Getting a Mortgage Is Harder These Days

Lenders tighten rules after problems in the subprime market.

May 17, 2007 — -- Looking for a mortgage these days?

Be prepared to show more documents and jump through more hoops as banks tighten their standards after the fallout from the subprime market.

That's not to say that it's necessarily harder to get a mortgage these days for people with good credit.

Banks and other lenders are just requiring more verification of income and assets before giving the final sign off on a loan.

"If you are the prime borrower, you'll still be able to get credit. There's plenty of capital available out there. The terms will probably be a little tighter but not dramatically so," said Doug Duncan, chief economist for the Mortgage Bankers Association, an industry trade group.

However, those whose credit isn't so good might run into some problems.

"Clearly, in the subprime space things are tightened up. There is no doubt about that," Duncan said. "Some borrowers who a year ago would have gotten a loan, today won't be able to get a loan."

Lenders in that subprime market expect business to fall off by 30 percent to 50 percent, Duncan said. The association's own forecast projects a 30 percent decline.

Federal Reserve Board Chairman Ben Bernanke spoke about the subprime market Thursday in Chicago.

"We believe the effect of the troubles in the subprime sector on the broader housing market will likely be limited, and we do not expect significant spillovers from the subprime market to the rest of the economy or to the financial system," Bernanke said. "The vast majority of mortgages, including even subprime mortgages, continue to perform well."

Bernanke added, "We at the Federal Reserve will do all that we can to prevent fraud and abusive lending and to ensure that lenders employ sound underwriting practices and make effective disclosures to consumers. At the same time, we must be careful not to inadvertently suppress responsible lending or eliminate refinancing opportunities for subprime borrowers."

What Should Borrowers Do?

Duncan had several tips for potential borrowers.

First, if you've got any credit blemishes, you need to fix them. That starts with getting a credit report to see what the three rating agencies say about you.

Next, gather your documents. Be prepared to show that you have savings and can verify your income with W-2 forms and other documents.

Finally, be prepared to clearly demonstrate timely payment on other debts.

Duncan said that borrowers shouldn't just settle on the first mortgage lender they talk with.

"Shop, shop, shop.

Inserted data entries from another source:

-- ==== Sys2Proof/Tests/Slice0.lean ====
section
/-! SUPPORT. The model's own tests: ill-formed terms that WellFormed refuses; words of every family written out from the spec's encodings;
the spec's worked examples, one step each; and a witness for the hypotheses of every statement. -/

namespace Sys2Proof.Tests.Slice0

open Sys2Proof Sys2Proof.Machine Sys2Proof.Safety

/-! ## Ill-formed terms -/

abbrev H : Hdr := ⟨true, false, 0⟩
abbrev r_ (n : Reg) : Src := ⟨n, false⟩
abbrev K0 : VMask := ⟨0, false⟩

/-- A held source keeps its register field zero (R47). -/
theorem test_wf_held_source : wellFormed (.add H 1 ⟨2, true⟩ (r_ 3)) = false ∧ wellFormed (.add H 1 ⟨0, true⟩ (r_ 3)) = true
    ∧ wellFormed (.vadd H .i16 true K0 4 ⟨5, true⟩ (r_ 1)) = false ∧ wellFormed (.mldr H ⟨1, true⟩ (r_ 2)) = false := by decide
/-- pos + len ≤ 64 (R126). -/
theorem test_wf_field : wellFormed (.ext H false 1 (r_ 2) 60 4) = false ∧ wellFormed (.ext H false 1 (r_ 2) 60 3) = true
    ∧ wellFormed (.ins H 1 (r_ 2) 63 1) = false := by decide
/-- Stores and atomics take no sign-extending width (R135, R205, R348); orders and operations of R344, R348. -/
theorem test_wf_memory : wellFormed (.sts H .s2 1 (r_ 2) 0) = false ∧ wellFormed (.stp H .s4 1 0) = false
    ∧ wellFormed (.ldg H .w8 .rel 1 (r_ 2) (.tile 0)) = false ∧ wellFormed (.stg H .w8 .acq 1 (r_ 2) (.tile 0)) = false
    ∧ wellFormed (.amo H .add .s1 .rlx .tile 1 (r_ 2) 3) = false ∧ wellFormed (.red H .swap .w4 .rlx .tile (r_ 2) 3) = false
    ∧ wellFormed (.waitm H .s1 1 (r_ 2) (r_ 3)) = false := by decide
/-- Element types an instruction does not take (R168). -/
theorem test_wf_types : wellFormed (.vadd H .fp32 false K0 1 (r_ 2) (r_ 3)) = false ∧ wellFormed (.vabs H .u8 false K0 1 (r_ 2)) = false
    ∧ wellFormed (.vsel H .i40 0 1 (r_ 2) (r_ 3)) = false ∧ wellFormed (.vfadd H .i32 .rne K0 1 (r_ 2) (r_ 3)) = false
    ∧ wellFormed (.qnt H .i64 .rne K0 1 (r_ 2) (r_ 3)) = false ∧ wellFormed (.scacc H .fp32 .rne 0 0 1 (r_ 2) (r_ 3) (r_ 4)) = false
    ∧ wellFormed (.vpack H .i64 false K0 1 (r_ 2) (r_ 3)) = false ∧ wellFormed (.vunpk H .i8 false K0 1 (r_ 2)) = false
    ∧ wellFormed (.vgath H .i16 0 1 2 3 0) = false ∧ wellFormed (.tli H .i8 .rne false K0 0 1 (r_ 2)) = false := by decide
/-- Optional operands, rounding, saturation and plane fields where they do not apply (R168, R174, R179, R181, R183). -/
theorem test_wf_fields : wellFormed (.vperm H .i16 false K0 1 (r_ 2) (r_ 3) (r_ 4)) = false
    ∧ wellFormed (.vperm H .i8 true K0 1 (r_ 2) (r_ 3) (r_ 4)) = false ∧ wellFormed (.vred H .add .i32 .rup 0 1 (r_ 2)) = false
    ∧ wellFormed (.vred H .min .fp32 .rup 0 1 (r_ 2)) = false ∧ wellFormed (.vcvt H .i8 .i16 .rtz true K0 1 (r_ 2)) = false
    ∧ wellFormed (.vcvt H .fp32 .i8 .rne true K0 1 (r_ 2)) = false ∧ wellFormed (.bsc H .fp32 0 0 1 (r_ 2)) = false
    ∧ wellFormed (.kop H .not 1 2 3) = false ∧ wellFormed (.rpt 0 9 0) = false := by decide

/-! ## Words written out in the spec's examples -/

/-- 02 R53's bundle. -/
theorem test_decode_add : decodeSyllable 0x11808A30E0000000 = .ok (.add ⟨false, true, 3⟩ 5 (r_ 6) (r_ 7)) := by decide
theorem test_decode_vadd : decodeSyllable 0xA020082800201200 = .ok (.vadd H .i16 true K0 4 (r_ 5) ⟨0, true⟩) := by decide
/-- 04 R130, R134. -/
theorem test_decode_cmpi : decodeSyllable 0x800D883117FFFFFD = .ok (.cmpi H .lt 4 5 (r_ 6) 0x3FFFFFD) := by decide
theorem test_decode_ldp : decodeSyllable 0x800F900280000106 = .ok (.ldp H .s2 8 0x106) := by decide
/-- 03 R82, R96. -/
theorem test_decode_loop : decodeSyllable 0x8016026080000000 = .ok (.loop H 0 9 true 1) := by decide
theorem test_decode_brt : decodeSyllable 0x801410A600000008 = .ok (.brt H 4 5 6 0 0 8) := by decide
/-- 06 R185, 07 R196, R203. -/
theorem test_decode_scacc : decodeSyllable 0xA02FA8AACB80C002 = .ok (.scacc H .i40 .rne 0 2 20 (r_ 21) (r_ 22) (r_ 23)) := by decide
theorem test_decode_vgath : decodeSyllable 0xA0349250F4800000 = .ok (.vgath H .i32 5 9 10 7 0) := by decide
theorem test_decode_waits : decodeSyllable 0x801780A2A0000000 = .ok (.waits H (r_ 20) (r_ 21)) := by decide
/-- 08 R234, 09 R247, R248. -/
theorem test_decode_mcall : decodeSyllable 0xC0400003FE000000 = .ok (.mcall H 0 7 7 7) := by decide
theorem test_decode_cpbind : decodeSyllable 0xC04500A2A0000000 = .ok (.cpbind H (r_ 20) (r_ 21)) := by decide
theorem test_decode_mcalld : decodeSyllable 0xC0408001BE000000 = .ok (.mcalld H 0 3 3 7) := by decide
/-- 10 R283, R298; 11 R311; 12 R329. -/
theorem test_decode_board : decodeSyllable 0xE061180050000000 = .ok (.board H .wait true 12) := by decide
theorem test_decode_lapw : decodeSyllable 0xE061806800000000 = .ok (.lapw H 13) := by decide
theorem test_decode_cpy : decodeSyllable 0xE060180080000000 = .ok (.cpy H 12 1) := by decide
theorem test_decode_cpys : decodeSyllable 0xE060986880000000 = .ok (.cpys H 12 13 1) := by decide
theorem test_decode_xmit : decodeSyllable 0xE2E2140180000000 = .ok (.xmit ⟨true, false, 5⟩ .west 10) := by decide
theorem test_decode_pref : decodeSyllable 0xE0648C3800000000 = .ok (.pref H 6 7) := by decide
/-- 12 R320, R331. -/
theorem test_decode_align : decodeSyllable 0x801A800001000000 = .ok (.align H true) := by decide
theorem test_decode_bar : decodeSyllable 0x801B000000000022 = .ok (.bar H .open_ 2) := by decide
/-- 13 R348, R360, R364. -/
theorem test_decode_amo : decodeSyllable 0x80119049BCA10000 = .ok (.amo H .add .w8 .ar .device 8 (r_ 9) 10) := by decide
theorem test_decode_fence : decodeSyllable 0x801300004C000000 = .ok (.fence H .full .system) := by decide
theorem test_decode_waitm : decodeSyllable 0x801898A2A3000000 = .ok (.waitm H .w8 12 (r_ 20) (r_ 21)) := by decide
theorem test_decode_monitor : decodeSyllable 0x801800A000000000 = .ok (.monitor H (r_ 20)) := by decide
/-- 15 R400, R401, R406, R410. -/
theorem test_decode_mbx : decodeSyllable 0x80190C0000000005 = .ok (.mbx H 6 (r_ 0) 5) := by decide
theorem test_decode_mbxw : decodeSyllable 0x8019803800000002 = .ok (.mbxw H (r_ 7) 2) := by decide
theorem test_decode_jraise : decodeSyllable 0x801E004800000000 = .ok (.jraise H (r_ 9)) := by decide
theorem test_decode_jdone : decodeSyllable 0x801E800000000000 = .ok (.jdone H) := by decide
theorem test_decode_next : decodeSyllable 0x801A100000300000 = .ok (.next H 8 6) := by decide
/-- 08 R226, R232: the routine of the dense scale group. -/
theorem test_decode_micro : decodeMicro 0x08000000 = some .uInit ∧ decodeMicro 0x4800000B = some (.zgt 11)
    ∧ decodeMicro 0x42070000 = some (.rpt 0 8 7) ∧ decodeMicro 0x10000000 = some (.lda 0) ∧ decodeMicro 0x18000000 = some (.ldb 0)
    ∧ decodeMicro 0x28200000 = some (.stepAll 0 0) ∧ decodeMicro 0x30000000 = some .shacc ∧ decodeMicro 0x50000000 = some .yld
    ∧ decodeMicro 0x38000000 = some (.padd .a) ∧ decodeMicro 0x3A000000 = some (.padd .b) ∧ decodeMicro 0x3C000000 = some (.padd .k)
    ∧ decodeMicro 0 = some .uopEnd := by decide
/-- Opcodes of no row, the reserved template bits and a non-zero reserved field are refused. -/
theorem test_decode_refuses : (decodeSyllable 0x803F800000000000).isOk = false ∧ (decodeSyllable 0x801E800000000001).isOk = false
    ∧ (decodeSyllable 0xE061180070000000).isOk = false ∧ decodeMicro 0x58000000 = none ∧ decodeMicro 0x08000001 = none := by decide
/-- An encoder of the same tables gives the words back. -/
theorem test_encode : encodeSyllable (.brt H 4 5 6 0 0 8) = some 0x801410A600000008
    ∧ encodeSyllable (.scacc H .i40 .rne 0 2 20 (r_ 21) (r_ 22) (r_ 23)) = some 0xA02FA8AACB80C002
    ∧ encodeMicro (.rpt 0 8 7) = some 0x42070000 := by decide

There are more than 8,000 lenders out there," he said.

While the criteria has tightened, Duncan said it's not like the market has dried up for most potential homeowners.

"Lenders still want to make loans. They don't make any money if they don't make any loans," he said.

The tightening of mortgages is hitting some markets harder than others.

Leslee McKenzie, of Coldwell Banker Hickok & Boardman in Burlington, Vt., said she has seen almost no change in the borrowing market.

"Vermont has not had a really heavy issue with subprime lending or fraudulent loans," she said. "We're still seeing the majority of buyers do traditional loan programs … I haven't seen it be a problem."

However, Darrell Plummer, of Coldwell Banker Plummer & Associates in Reno, Nev., said some entry-level buyers in his market have had problems getting loans.

"It depends on the buyer and where they are coming from and the job opportunity and salary they are receiving," he said.

Alternatives for the Poor

For those who have less-than-perfect credit, there are still lending options available.

One is Acorn Housing Corp., a nonprofit group that provides free housing counseling to low- and moderate-income home buyers, and matches them with lenders.

Bruce Dorpalen, director of housing counseling at Acorn, said that people often overlook groups like his that can get them prime rates.

"A lot of people who should have gotten prime loans and people who could have gotten more flexible loans through us ended up getting very expensive loans through the subprime market, partly because that's what the mortgage brokers sales force sold, partly because the market doesn't always underwrite well low- and moderate-income home buyers," Dorpalen said.

Acorn does its own loan underwriting and then works with various lenders to get people mortgages. He said the credit scoring industry does not score low- and moderate- income people particularly well, but Acorn looks beyond the scores.

"At the end of the day, a lot of the people who would normally be subprime borrowers that are having a harder time getting a loan could get a loan through us," he said. "To us, it's a whole market distortion."

With more traditional, fixed-rate loans, poor borrowers are less likely to default because the cost of homeownership is significantly lower.

Generally, people come to Acorn because they know about the program, or are referred by a real estate agent, friends who bought a house through the program or local government. The group issued more than 15,000 mortgages last year and expects to exceed that this year.

"It's very frustrating," Dorpalen said, "to see all this happen and know that we could have gotten people a better deal."